7. Lassen Sie mich mit einer letzten These schließen. Hoher „Value-toCustomer“ bringt zwangsläufig mehr Komplexität und einen höheren
Dienstleistungsanteil. Dienstleistung heisst Dienen und Leisten. Dienstleistung
ist weniger kapitalintensiv, dafür umso personalintensiver. Damit sind die
Rationalisierungs- und Automatisierungspotenziale eingeschränkter als in der
Produktion. Qualifikation und Kosten des Personals spielen die zentrale Rolle.
Zudem ergeben sich gravierende Konsequenzen für Organisation und Führung.
Dienstleistung findet überwiegend vor Ort statt, die Dezentralisierung nimmt
also zu.

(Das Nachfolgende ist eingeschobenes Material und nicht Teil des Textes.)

-- ==== Sys2Proof/Syntax.lean ====
section
/-! DEFINITION. The instruction set: the five commands of 30_encoding.md rule R90, one constructor for each row of
spec/opcode_table.json. Commands take no immediates (R95); DECRYPT alone has a field, IVSRC. -/

namespace Sys2Proof

/-- A command that the CMD word names (R90). -/
inductive Instr where
  /-- PARSE, CMD word 0x00000001 (R120). -/
  | parse
  /-- DERIVE_IV, CMD word 0x00000002 (R150). -/
  | deriveIv
  /-- DECRYPT, CMD words 0x00000003 and 0x00000103 (R170). -/
  | decrypt (ivsrc : IvSrc)
  /-- DECRYPT_TELEGRAM, CMD word 0x00000004 (R230). -/
  | decryptTelegram
  /-- LOAD_KEY, CMD word 0x00000005 (R260). -/
  | loadKey
  deriving DecidableEq, Repr

end Sys2Proof
end

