-- ==== Sys2Proof/Laws/Attempt.lean ====
section
/-! SUPPORT. What a decryption attempt, its commit and its discard can do, said once (43_decrypt.md rules R172 to R176). -/

namespace Sys2Proof.Machine

/-- CBC decryption of `m` blocks gives `16 * m` bytes. -/
theorem Aes.length_cbcBlocks (key : Block) (m : Nat) (prev : Block) (ct : List Byte) :
    (Aes.cbcBlocks key m prev ct).length = 16 * m := by
  induction m generalizing prev ct with
  | zero => rfl
  | succ m ih => simp only [Aes.cbcBlocks, List.length_append, ih, Vector.length_toList]; omega

/-- CBC decryption keeps the length of a ciphertext of whole blocks (R190). -/
theorem Aes.length_cbcDecrypt {ct : List Byte} (h : ct.length % 16 = 0) (key iv : Block) :
    (Aes.cbcDecrypt ct key iv).length = ct.length := by
  rw [Aes.cbcDecrypt, Aes.length_cbcBlocks]; omega

/-- The lengths an attempt accepts (R173). -/
theorem attemptLengthOk_iff (n : Nat) : attemptLengthOk n = true ↔ n ≠ 0 ∧ n % 16 = 0 := by
  simp [attemptLengthOk]

/-- Every way an attempt can end (R172): the length is refused and no draw is used, or it is accepted, one ENGINE_FAULT
draw is used, and the draw decides. -/
theorem attempt_cases (ct : List Byte) (iv : Block) (s : State) :
    (¬ (ct.length ≠ 0 ∧ ct.length % 16 = 0) ∧ attempt ct iv s = .fail .length ∧ afterAttempt ct s = s) ∨
    ((ct.length ≠ 0 ∧ ct.length % 16 = 0) ∧ afterAttempt ct s = useFault s ∧
      ((nextFault s = .none ∧ attempt ct iv s = .ok (Aes.cbcDecrypt ct s.key iv)) ∨
        (nextFault s ≠ .none ∧ attempt ct iv s = .fail (causeOfFault (nextFault s))))) := by
  by_cases h : ct.length ≠ 0 ∧ ct.length % 16 = 0
  · have h' := (attemptLengthOk_iff _).2 h
    refine .inr ⟨h, by rw [afterAttempt, if_pos h'], ?_⟩
    rw [attempt, if_pos h']
    cases nextFault s with
    | none => exact .inl ⟨rfl, rfl⟩
    | init => exact .inr ⟨EngineFault.noConfusion, rfl⟩
    | update => exact .inr ⟨EngineFault.noConfusion, rfl⟩
    | final => exact .inr ⟨EngineFault.noConfusion, rfl⟩
  · have h' : ¬ attemptLengthOk ct.length = true := fun h' => h ((attemptLengthOk_iff _).1 h')
    exact .inl ⟨h, by rw [attempt, if_neg h'], by rw [afterAttempt, if_neg h']⟩

/-- A failed attempt has a cause other than NONE. -/
theorem attempt_fail_cause {ct : List Byte} {iv : Block} {s : State} {c : Cause} (h : attempt ct iv s = .fail c) :
    c ≠ .none := by
  rcases attempt_cases ct iv s with ⟨_, h', _⟩ | ⟨_, _, ⟨_, h'⟩ | ⟨hf, h'⟩⟩
  · rw [h'] at h; cases h; exact Cause.noConfusion
  · rw [h'] at h; cases h
  · rw [h'] at h; cases h
    cases hn : nextFault s with
    | none => exact absurd hn hf
    | init => exact Cause.noConfusion
    | update => exact Cause.noConfusion
    | final => exact Cause.noConfusion

/-- A successful attempt gives the CBC decryption of a ciphertext of whole blocks. -/
theorem attempt_ok {ct : List Byte} {iv : Block} {s : State} {pt : List Byte} (h : attempt ct iv s = .ok pt) :
    ct.length ≠ 0 ∧ ct.length % 16 = 0 ∧ pt = Aes.cbcDecrypt ct s.key iv ∧ pt.length = ct.length := by
  rcases attempt_cases ct iv s with ⟨_, h', _⟩ | ⟨hl, _, ⟨_, h'⟩ | ⟨_, h'⟩⟩
  · rw [h'] at h; cases h
  · rw [h'] at h; cases h; exact ⟨hl.1, hl.2, rfl, Aes.length_cbcDecrypt hl.2 _ _⟩
  · rw [h'] at h; cases h

/-- After CommitPlaintext the bytes of PT_BUF below the plaintext's length are the plaintext's (R175). -/
theorem ptByte_commitPlaintext {pt : List Byte} {i : Nat} (hl : pt.length < 2 ^ 16) (h : i < pt.length) (s : State) :
    ptByte (commitPlaintext pt s) i = pt[i] := by
  have hl : i < pt.length % 65536 := (Nat.mod_eq_of_lt hl).symm ▸ h
  simp [ptByte, Memory.read_ofBytes, hl, h]

/-- A slice of TEL_BUF has the length asked for. -/
@[simp] theorem length_telSlice (s : State) (off len : Nat) : (telSlice s off len).length = len := by simp [telSlice]

/-- The ciphertext has CT_LEN bytes (R37). -/
@[simp] theorem length_ciphertext (s : State) : (ciphertext s).length = s.ctLen.toNat := by simp [ciphertext]

end Sys2Proof.Machine
end

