-- ==== Sys2Proof/Laws/PerInstr.lean ====
section
/-! SUPPORT. What holds of every command as syntax, one lemma a constructor: its CMD word is one that R93 lists, and
decoding gives the command back. -/

namespace Sys2Proof.Laws.EncodeDecode

/-- The CMD word of a command is well formed (R93) and decodes to that command (R92). -/
def Statement (i : Instr) : Prop := i.wellFormed = true ∧ cmdWellFormed (encode i) = true ∧ decode (encode i) = .instr i

theorem parse : Statement .parse := by unfold Statement; decide

theorem deriveIv : Statement .deriveIv := by unfold Statement; decide

theorem decrypt (ivsrc : IvSrc) : Statement (.decrypt ivsrc) := by cases ivsrc <;> (unfold Statement; decide)

theorem decryptTelegram : Statement .decryptTelegram := by unfold Statement; decide

theorem loadKey : Statement .loadKey := by unfold Statement; decide

end Sys2Proof.Laws.EncodeDecode
end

Dieser Tage sagte mir der Vorstandsvorsitzende von Thyssen Krupp
Serv, Dr. Ludwig, dass die Führung in seiner Einheit total andere
Anforderungen stelle als die im Duisburger Stahlwerk des Unternehmens. Die
Dienstleister der deutschen Maschinen- und Anlagenbauer werden überall in
der Welt arbeiten, am wenigsten in Deutschland. Daraus ergeben sich völlig
neue Konstellationen, die Arbeitgeber wie Gewerkschaften verstehen und
berücksichtigen müssen.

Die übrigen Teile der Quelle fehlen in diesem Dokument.